Exploring the intricacies of confounding and suppression effects in linear regression: A deeper look
In this post, I want to write about some aspects of confounding effects and suppression effects that are often neglected in discussions surrounding these concepts in the context of linear regression. I was prompted to investigate this topic by the following question:
When we run a regression of \(y\in \mathbb{R}^n\) on both \(x_1, x_2\in\mathbb{R}^n\), the \(t\)-tests for both predictors are significant. However, when we run a regression on each predictor individually, the \(t\)-test is insignificant. What could be the reason for this? |
While the answer to this is suppression effects which are visually explained in the StackExchange answers by Jake Westfall and ttnphns, and in Friedman and Wall (2005), I realize some fundamental issues need to emphasize beyond the technical consideration.

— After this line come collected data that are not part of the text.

-- ==== Sys2Proof/Laws/Step.lean ====
section
/-! SUPPORT. What one step can do, said once. -/

namespace Sys2Proof.Machine

/-- The fields of the dispatch word the block forms (30_encoding.md R100). -/
theorem dispatchWord_ph (s : State) : s.dispatchWord.ph = s.phase.code := by
  apply BitVec.eq_of_getLsbD_eq
  intro i hi
  rw [DispatchWord.ph, State.dispatchWord]
  simp only [BitVec.getLsbD_extractLsb', BitVec.getLsbD_append]
  have h : i = 0 ∨ i = 1 ∨ i = 2 := by omega
  rcases h with rfl | rfl | rfl <;> simp

theorem dispatchWord_k (s : State) : s.dispatchWord.k = s.k := by
  apply BitVec.eq_of_getLsbD_eq
  intro i hi
  rw [DispatchWord.k, State.dispatchWord]
  simp only [BitVec.getLsbD_extractLsb', BitVec.getLsbD_append]
  have h : i = 0 ∨ i = 1 ∨ i = 2 ∨ i = 3 ∨ i = 4 := by omega
  rcases h with rfl | rfl | rfl | rfl | rfl <;> simp

theorem dispatchWord_pad (s : State) : s.dispatchWord.extractLsb' 0 3 = 0#3 := by
  apply BitVec.eq_of_getLsbD_eq
  intro i hi
  rw [State.dispatchWord]
  simp only [BitVec.getLsbD_extractLsb', BitVec.getLsbD_append]
  have h : i = 0 ∨ i = 1 ∨ i = 2 := by omega
  rcases h with rfl | rfl | rfl <;> simp

theorem dispatchWord_rise (s : State) : s.dispatchWord.getLsbD 7 = s.rise := by
  rw [State.dispatchWord]; simp only [BitVec.getLsbD_append]; simp

theorem dispatchWord_fall (s : State) : s.dispatchWord.getLsbD 6 = s.fall := by
  rw [State.dispatchWord]; simp only [BitVec.getLsbD_append]; simp

theorem dispatchWord_low (s : State) : s.dispatchWord.getLsbD 5 = s.low := by
  rw [State.dispatchWord]; simp only [BitVec.getLsbD_append]; simp

theorem dispatchWord_gapOk (s : State) : s.dispatchWord.getLsbD 4 = s.gapOk := by
  rw [State.dispatchWord]; simp only [BitVec.getLsbD_append]; simp

theorem dispatchWord_tmo (s : State) : s.dispatchWord.getLsbD 3 = s.tmo := by
  rw [State.dispatchWord]; simp only [BitVec.getLsbD_append]; simp

/-- Every dispatch word the block forms is a row of the table (30_encoding.md R100): `step` never meets one it
cannot decode. -/
theorem formed_word_decodes (s : State) : ∃ i, decodeDispatch s.dispatchWord = .ok i := by
  unfold decodeDispatch
  rw [dispatchWord_pad, dispatchWord_ph, dispatchWord_rise, dispatchWord_fall, dispatchWord_low, dispatchWord_gapOk,
    dispatchWord_tmo]
  generalize s.dispatchWord.k = j
  cases s.phase <;> simp only [Phase.code] <;> cases s.rise <;> cases s.fall <;> cases s.low <;> cases s.gapOk <;>
    cases s.tmo <;> exact ⟨_, rfl⟩

/-- What the host's next interaction can lead to, for a step that answers a next state. -/
theorem step_next_cases {s t : State} (h : step s = .next t) :
    (s.host = [] ∧ t = s) ∨
    (∃ level rest, s.host = .rst level :: rest ∧ driveRst level { s with host := rest, out := [] } = .next t) ∨
    (∃ c rest, s.host = .config c :: rest ∧ driveConfig c { s with host := rest, out := [] } = .next t) ∨
    (∃ x rest, s.host = .sample x :: rest ∧ s.rst = true ∧ t = { s with host := rest, out := [], line := x }) ∨
    (∃ x rest i u, s.host = .sample x :: rest ∧ s.rst = false ∧
      decodeDispatch (State.dispatchWord { s with host := rest, out := [], line := x }) = .ok i ∧
      exec i { s with host := rest, out := [], line := x } = .next u ∧
      t = { u with stream := u.stream ++ u.out }) := by
  unfold step fetch at h
  split at h
  · rename_i hf
    split at hf <;> rename_i hh
    · simp at h; exact .inl ⟨hh, h.symm⟩
    · simp at hf
    · simp at hf
    · unfold presentSample at hf
      dsimp only at hf
      split at hf
      · simp at hf
      · split at hf <;> simp at hf
  · rename_i r hf
    split at hf <;> rename_i hh
    · simp at hf
    · injection hf with hf; subst hf
      exact .inr (.inl ⟨_, _, hh, h⟩)
    · injection hf with hf; subst hf
      exact .inr (.inr (.inl ⟨_, _, hh, h⟩))
    · unfold presentSample at hf
      dsimp only at hf
      split at hf
      · rename_i hr
        injection hf with hf; subst hf
        injection h with h
        exact .inr (.inr (.inr (.inl ⟨_, _, hh, hr, h.symm⟩)))
      · split at hf <;> simp at hf
  · rename_i i u hf
    split at hf <;> rename_i hh
    · simp at hf
    · simp at hf
    · simp at hf
    · unfold presentSample at hf
      dsimp only at hf
      split at hf
      · simp at hf
      · rename_i hr
        split at hf
        · rename_i j hd
          injection hf with h1 h2; subst h1; subst h2
          obtain ⟨v, hv, ht⟩ := (deliver_next_iff _ _).1 h
          exact .inr (.inr (.inr (.inr ⟨_, _, _, v, hh, by simpa using hr, hd, hv, ht⟩)))
        · simp at hf
  · simp at h

end Sys2Proof.Machine
end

This question raises fundamental issues in understanding linear regression. In a typical linear regression book, when introducing linear regression and the related results, it only considers one model at hand with fixed predictor variables. Therefore, the interpretation of regression coefficients and their \(t\)-tests are crystal clear, and there is no ambiguity. However, when considering different linear models with different predictors simultaneously, the interpretation of regression coefficients and their \(t\)-tests becomes ambiguous and subtle.
In this post, I aim to illustrate the three points:
- The interpretation of linear regression coefficients can change when considering different models.
- Changes in the significance of \(t\)-tests are not purely related to the change in the explanation of the variability in \(Y\) after incorporating a confounder or suppressor. It is also closely tied to changes in the target of inference.
- The significance of the \(t\)-test should be carefully considered and not hastily regarded as an indicator of a good predictor.